Note also that your confidence interval dpes not tell you the probability that the rating is in the interval because you build it based on assumption that you know the rating(otherwise you may get different interval)

The calculation of stdev is based on specific probabilties of W and L and D but you may have different expected result.

As an extreme example imagine case that you play 4 games and all of them are draws D=4 W=0 N=4

You are going to get stdev=0 but it is clearly not correct.
You cannot get the conclusion that you have accurate rating because practically you do not know that every game is going to be a draw.

This mistake is smaller with bigger number of games but it still exists.
I do not suggest correct way to solve the problems and it is clearly easier to show other people why their solution is not exactly correct relatively to the option to suggest correct solution to the problems.

Uri

[omid_dt]

Assuming normal distribution may not be totally accurate, but it is widely used in many fields (and has resulted in some horrible results, e.g., the economic model of LTCM hedge fund, which lost billions).

But anyway, in our case, is there a better alternative?

[hgm]

For very small N values, Fritz does give an output, while my method does not, since the standard deviation is too large.

This suggests then that Fritz does not use a normal approximation of the score result, but uses the binomial distribution (or actually tri-nomial, since there are draws) instead. For small N the tails of this distribution can deviate strongly from a Gaussian (as evidenced by the fact that they will never extend beyond the limits 0% or 100%, while a Gaussian in principle is non-zero all the way to infinity). For small N a binomial distribution is also significantly asymmetric.

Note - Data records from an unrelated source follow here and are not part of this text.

/-- A destination tile of a command leaves filling for a state (13 R289; 17 R341). -/
def State.leaveTile (s : State) (q : SCmd) (st : Nat) : State :=
  let d := Desc.ofBytes q.dst
  if d.kind ≠ 1 then s
  else
    match s.mnode? q.org.tower (.task q.org.key d.node) with
    | none => s
    | some m => if tState (m.tile d.tile) = 1 then s.setNode (m.setState d.tile st) else s

/-- A command ends as discarded (13 R289). -/
def State.discardScmd (s : State) (q : SCmd) (k : Kind) : State :=
  ((s.leaveTile q 0).onScmd q.id fun x => { x with st := .discarded k, repairs := [], redo := [] }).hypSweep

/-- A fault of a command: a record of its task and an entry of its repair list, or its end when its task has ended (13 R289; 17 R344). -/
def State.scmdFault (s : State) (q : SCmd) (k : Kind) (cause : Nat) (va : Word) (page : Nat) (iters : Option (List Nat)) (idx : Nat) : State :=
  match s.engineFault (q.org.record 3 k cause va q.ticket idx) with
  | (t, none) => t.discardScmd q k
  | (t, some seq) => t.onScmd q.id fun x =>
      { x with st := .running, repairs := x.repairs ++ [⟨page, k, seq, iters⟩], progress := s.time }

/-- Give up the copy of a node a side holds for the one the state holds now. -/
def State.freshSide (s : State) (sd : Side) : Side :=
  match sd with
  | .mem => .mem
  | .edge => .edge
  | .node m => .node ((s.mnodes.find? fun x => decide (x.tower = m.tower) && decide (x.n = m.n)).getD m)

/-- What a running command lends to a unit of it that begins at element u (13 R281, R289): a record waits for room in the ring (17 R339), and a repair list holds 16 pages. -/
def SCmd.unitOps (id : Nat) (j : Job) (u : Nat) : UnitOps :=
  let cmd (s : State) (f : SCmd → State) : State := ((s.scmds.find? fun x => decide (x.id = id)).map f).getD s
  { pages := fun s i => j.elemPages s u i
    repairs := fun s => ((s.scmds.find? fun x => decide (x.id = id)).map fun q => q.repairs).getD []
    list := fun s page is => s.onScmd id fun x => { x with repairs := addIters x.repairs page (is.map fun i => u + i) }
    fault := fun s k va page is => cmd s fun q => s.scmdFault q k 0 va page (some (is.map fun i => u + i)) (u + (is.head?).getD 0)
    whole := fun s => cmd s fun q => s.scmdFault q .illop 0 0 (2 ^ 48) none 0
    full := fun s => match s.scmds.find? fun x => decide (x.id = id) with
      | some q => decide (16 ≤ q.repairs.length) || s.pauses q.org
      | none => true
    run := fun s is =>
      match { j with dside := s.freshSide j.dside }.step s (genMove u (if j.dst.seed = 0 then 0x9E3779B9#32 else j.dst.seed)) u is with
      | .ok t => .ok (t.onScmd id fun x => { x with progress := s.time })
      | r => r }

/-- Named elements of a unit of a running command: the new state, none when it can do nothing now. -/
def State.unitStep (s : State) (id : Nat) (j : Job) (u : Nat) (todo : List Nat) : Option State :=
  let r := unitParts (SCmd.unitOps id j u) 20 s todo
  if r.2.length = todo.length then none
  else some (r.1.onScmd id fun x => { x with redo := (r.2.map fun i => u + i) ++ x.redo })

/-- Units from the command's next one on, until one waits or the command ends. -/
def State.runUnits (s : State) (id : Nat) (j : Job) : (fuel : Nat) → State
  | 0 => s
  | n + 1 =>
    match s.scmds.find? fun x => decide (x.id = id) with
    | none => s
    | some q =>
      if q.st ≠ .running ∨ q.repairs.any (fun r => r.iters.isNone) then s
      else
        match q.redo with
        | e :: _ =>
          let u := j.unitStart e
          let rest := q.redo.filter fun x => !decide (j.unitStart x = u)
          match (s.onScmd id fun x => { x with redo := rest }).unitStep id j u ((List.range (j.unit u)).filter fun i => q.redo.contains (u + i)) with
          | none => s
          | some t => t.runUnits id j n
        | [] =>
          if j.total ≤ q.next then s
          else
            match (s.onScmd id fun x => { x with next := q.next + j.unit q.next }).unitStep id j q.next (List.range (j.unit q.next)) with
            | none => s
            | some t => t.runUnits id j n

/-- Whether an earlier command of the same queue of the same task has not ended (13 R276). -/
def State.queueBehind (s : State) (q : SCmd) : Bool :=
  s.scmds.any fun x => decide (x.org.key = q.org.key) && decide (x.queue = q.queue) && decide (x.id < q.id) && x.unfinished

/-- A command of a task begins, or goes on after a wait or a replay, on a streamer that no load holds (13 R276, R279 to R281, R289; 14 R305). -/
def State.startScmd (s : State) (cmd : Nat) : State :=
  match s.scmds.find? fun x => decide (x.id = cmd) with
  | none => s
  | some q =>
    let fails (k : Kind) (cause : Nat) (va : Word) : State := if s.pauses q.org then s else (s.scmdFault q k cause va (2 ^ 48) none 0).tick
    if !q.unfinished || q.repairs.any (fun r => r.iters.isNone) || s.queueBehind q || (s.freeStreamers q.org.tower).isEmpty then s
    else if q.unread then
      let r := s.descsRead (fun t va => t.vread q.org.asid va 64 q.org.hyp) q
      if r.2.unread then s else (r.1.onScmd cmd fun _ => r.2).tick
    else if q.st = .queued && s.scratchAway q then s
    else
      match q.bad with
      | some (k, va) => fails k 0 va
      | none =>
        if q.st = .queued && !s.descsOk q then fails .illop 0 0
        else
          let (e, d) := q.descs
          match (if q.xop = 4 then some .mem else s.sideOf q e), s.sideOf q d with
          | some es, some ds =>
            let j := q.job es ds
            let fuel := j.total + q.redo.length + 1
            if q.st = .running then
              let t := s.runUnits cmd j fuel
              if t = s then s else t.tick
            else
              match [if q.xop = 4 then Gated.opens else sideGate e es false, sideGate d ds true].find? fun g => !decide (g = .opens) with
              | some .waits => s
              | some (.cause n) => fails .tilestate n 0
              | _ =>
                let s1 := match ds with
                  | .node m => s.setNode (m.setState d.tile 1)
                  | _ => s
                let s2 := s1.onScmd cmd fun x => { x with st := .running, progress := s.time }
                (s2.runUnits cmd (q.job es (s2.freshSide ds)) fuel).tick
          | _, _ => s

Best way to handle small number of games remains BayesElo, although there are some issues there too. In particular, when applied to a bunch of players differing wildly in strength, using the default prior of 2 leads to large artifacts and a much compressed rating scale, and it is better to set the prior to zero. But for round-robins between BayesElo with prior=2 is almost perfect.

[omid_dt]

Are you aware of a reference that provides an example of applying binomial distribution to this problem?

[hgm]

No, but if I would have to do it, I would simply use the bi-nomial formula

P(W wins out of N) = N!/(W! * L!) * P_win^W * P_loss^L

to calculate the probability for W wins and L losses (W+L=N)with the P_win and P_loss derived from the actual result for each W, and use those numbers to tabulate the cumulative distribution, and interpolate that linearly. And then find the 16% and 84% points (or 2.5% and 97.5%, or ...) on the W axis.

Or, to allow for draws, use

P(W,D,L) = N!/(W!*D!*L!) * P_win^W * P_draw^D * P_loss^L

for all possible combinations of W, D , L with W+D+L=N, and add those combinations that result in the same score S = W+D/2, and calculate the cumulative probability as a function of S.

If the number of games is not extremely small, linear interpolation would be good enough.